BEGIN
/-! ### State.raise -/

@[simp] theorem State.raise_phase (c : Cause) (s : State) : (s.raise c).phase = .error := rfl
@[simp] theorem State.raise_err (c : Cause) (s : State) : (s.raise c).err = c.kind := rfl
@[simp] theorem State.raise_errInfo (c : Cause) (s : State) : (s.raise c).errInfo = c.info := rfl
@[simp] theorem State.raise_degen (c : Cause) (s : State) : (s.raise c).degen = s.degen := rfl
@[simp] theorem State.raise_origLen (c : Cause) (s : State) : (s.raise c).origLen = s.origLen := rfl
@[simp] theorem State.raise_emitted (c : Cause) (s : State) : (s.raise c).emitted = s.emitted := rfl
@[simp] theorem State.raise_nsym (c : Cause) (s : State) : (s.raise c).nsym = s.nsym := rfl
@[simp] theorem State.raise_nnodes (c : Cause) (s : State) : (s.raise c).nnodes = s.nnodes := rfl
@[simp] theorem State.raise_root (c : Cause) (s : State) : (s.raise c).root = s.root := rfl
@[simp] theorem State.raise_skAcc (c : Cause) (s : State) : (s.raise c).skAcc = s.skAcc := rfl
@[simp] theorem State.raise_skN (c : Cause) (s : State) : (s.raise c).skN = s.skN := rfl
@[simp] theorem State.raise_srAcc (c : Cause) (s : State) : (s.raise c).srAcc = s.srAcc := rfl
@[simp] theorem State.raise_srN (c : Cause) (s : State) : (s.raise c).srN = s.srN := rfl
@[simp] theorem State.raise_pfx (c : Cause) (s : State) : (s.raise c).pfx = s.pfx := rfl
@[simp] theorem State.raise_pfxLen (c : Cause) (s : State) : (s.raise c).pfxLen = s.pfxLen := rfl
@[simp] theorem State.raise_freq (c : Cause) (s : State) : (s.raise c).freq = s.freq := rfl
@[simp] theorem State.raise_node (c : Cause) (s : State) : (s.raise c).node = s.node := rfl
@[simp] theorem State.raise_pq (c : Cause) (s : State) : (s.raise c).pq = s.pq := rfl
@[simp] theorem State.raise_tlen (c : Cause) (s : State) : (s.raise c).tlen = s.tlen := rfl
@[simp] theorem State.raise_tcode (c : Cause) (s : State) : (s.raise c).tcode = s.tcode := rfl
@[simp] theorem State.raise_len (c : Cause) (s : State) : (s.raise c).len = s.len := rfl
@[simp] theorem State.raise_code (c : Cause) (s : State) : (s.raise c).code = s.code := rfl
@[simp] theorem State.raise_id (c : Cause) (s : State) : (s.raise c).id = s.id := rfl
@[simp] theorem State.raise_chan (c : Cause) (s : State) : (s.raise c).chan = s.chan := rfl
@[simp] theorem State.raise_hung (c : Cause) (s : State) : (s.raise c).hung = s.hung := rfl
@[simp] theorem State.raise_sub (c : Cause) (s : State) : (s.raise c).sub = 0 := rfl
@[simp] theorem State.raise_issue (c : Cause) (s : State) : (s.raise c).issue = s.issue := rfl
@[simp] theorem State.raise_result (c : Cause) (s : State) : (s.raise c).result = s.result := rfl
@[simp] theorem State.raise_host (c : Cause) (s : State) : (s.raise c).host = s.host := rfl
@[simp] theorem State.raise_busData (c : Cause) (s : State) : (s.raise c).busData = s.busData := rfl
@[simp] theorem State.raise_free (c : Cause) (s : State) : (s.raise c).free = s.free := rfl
END
:: Problem details ::
Please restate every record shown above, word for word.

:: Written response ::
/-! ### State.raise -/

@[simp] theorem State.raise_phase (c : Cause) (s : State) : (s.raise c).phase = .error := rfl
@[simp] theorem State.raise_err (c : Cause) (s : State) : (s.raise c).err = c.kind := rfl
@[simp] theorem State.raise_errInfo (c : Cause) (s : State) : (s.raise c).errInfo = c.info := rfl
@[simp] theorem State.raise_degen (c : Cause) (s : State) : (s.raise c).degen = s.degen := rfl
@[simp] theorem State.raise_origLen (c : Cause) (s : State) : (s.raise c).origLen = s.origLen := rfl
@[simp] theorem State.raise_emitted (c : Cause) (s : State) : (s.raise c).emitted = s.emitted := rfl
@[simp] theorem State.raise_nsym (c : Cause) (s : State) : (s.raise c).nsym = s.nsym := rfl
@[simp] theorem State.raise_nnodes (c : Cause) (s : State) : (s.raise c).nnodes = s.nnodes := rfl
@[simp] theorem State.raise_root (c : Cause) (s : State) : (s.raise c).root = s.root := rfl
@[simp] theorem State.raise_skAcc (c : Cause) (s : State) : (s.raise c).skAcc = s.skAcc := rfl
@[simp] theorem State.raise_skN (c : Cause) (s : State) : (s.raise c).skN = s.skN := rfl
@[simp] theorem State.raise_srAcc (c : Cause) (s : State) : (s.raise c).srAcc = s.srAcc := rfl
@[simp] theorem State.raise_srN (c : Cause) (s : State) : (s.raise c).srN = s.srN := rfl
@[simp] theorem State.raise_pfx (c : Cause) (s : State) : (s.raise c).pfx = s.pfx := rfl
@[simp] theorem State.raise_pfxLen (c : Cause) (s : State) : (s.raise c).pfxLen = s.pfxLen := rfl
@[simp] theorem State.raise_freq (c : Cause) (s : State) : (s.raise c).freq = s.freq := rfl
@[simp] theorem State.raise_node (c : Cause) (s : State) : (s.raise c).node = s.node := rfl
@[simp] theorem State.raise_pq (c : Cause) (s : State) : (s.raise c).pq = s.pq := rfl
@[simp] theorem State.raise_tlen (c : Cause) (s : State) : (s.raise c).tlen = s.tlen := rfl
@[simp] theorem State.raise_tcode (c : Cause) (s : State) : (s.raise c).tcode = s.tcode := rfl
@[simp] theorem State.raise_len (c : Cause) (s : State) : (s.raise c).len = s.len := rfl
@[simp] theorem State.raise_code (c : Cause) (s : State) : (s.raise c).code = s.code := rfl
@[simp] theorem State.raise_id (c : Cause) (s : State) : (s.raise c).id = s.id := rfl
@[simp] theorem State.raise_chan (c : Cause) (s : State) : (s.raise c).chan = s.chan := rfl
@[simp] theorem State.raise_hung (c : Cause) (s : State) : (s.raise c).hung = s.hung := rfl
@[simp] theorem State.raise_sub (c : Cause) (s : State) : (s.raise c).sub = 0 := rfl
@[simp] theorem State.raise_issue (c : Cause) (s : State) : (s.raise c).issue = s.issue := rfl
@[simp] theorem State.raise_result (c : Cause) (s : State) : (s.raise c).result = s.result := rfl
@[simp] theorem State.raise_host (c : Cause) (s : State) : (s.raise c).host = s.host := rfl
@[simp] theorem State.raise_busData (c : Cause) (s : State) : (s.raise c).busData = s.busData := rfl
@[simp] theorem State.raise_free (c : Cause) (s : State) : (s.raise c).free = s.free := rfl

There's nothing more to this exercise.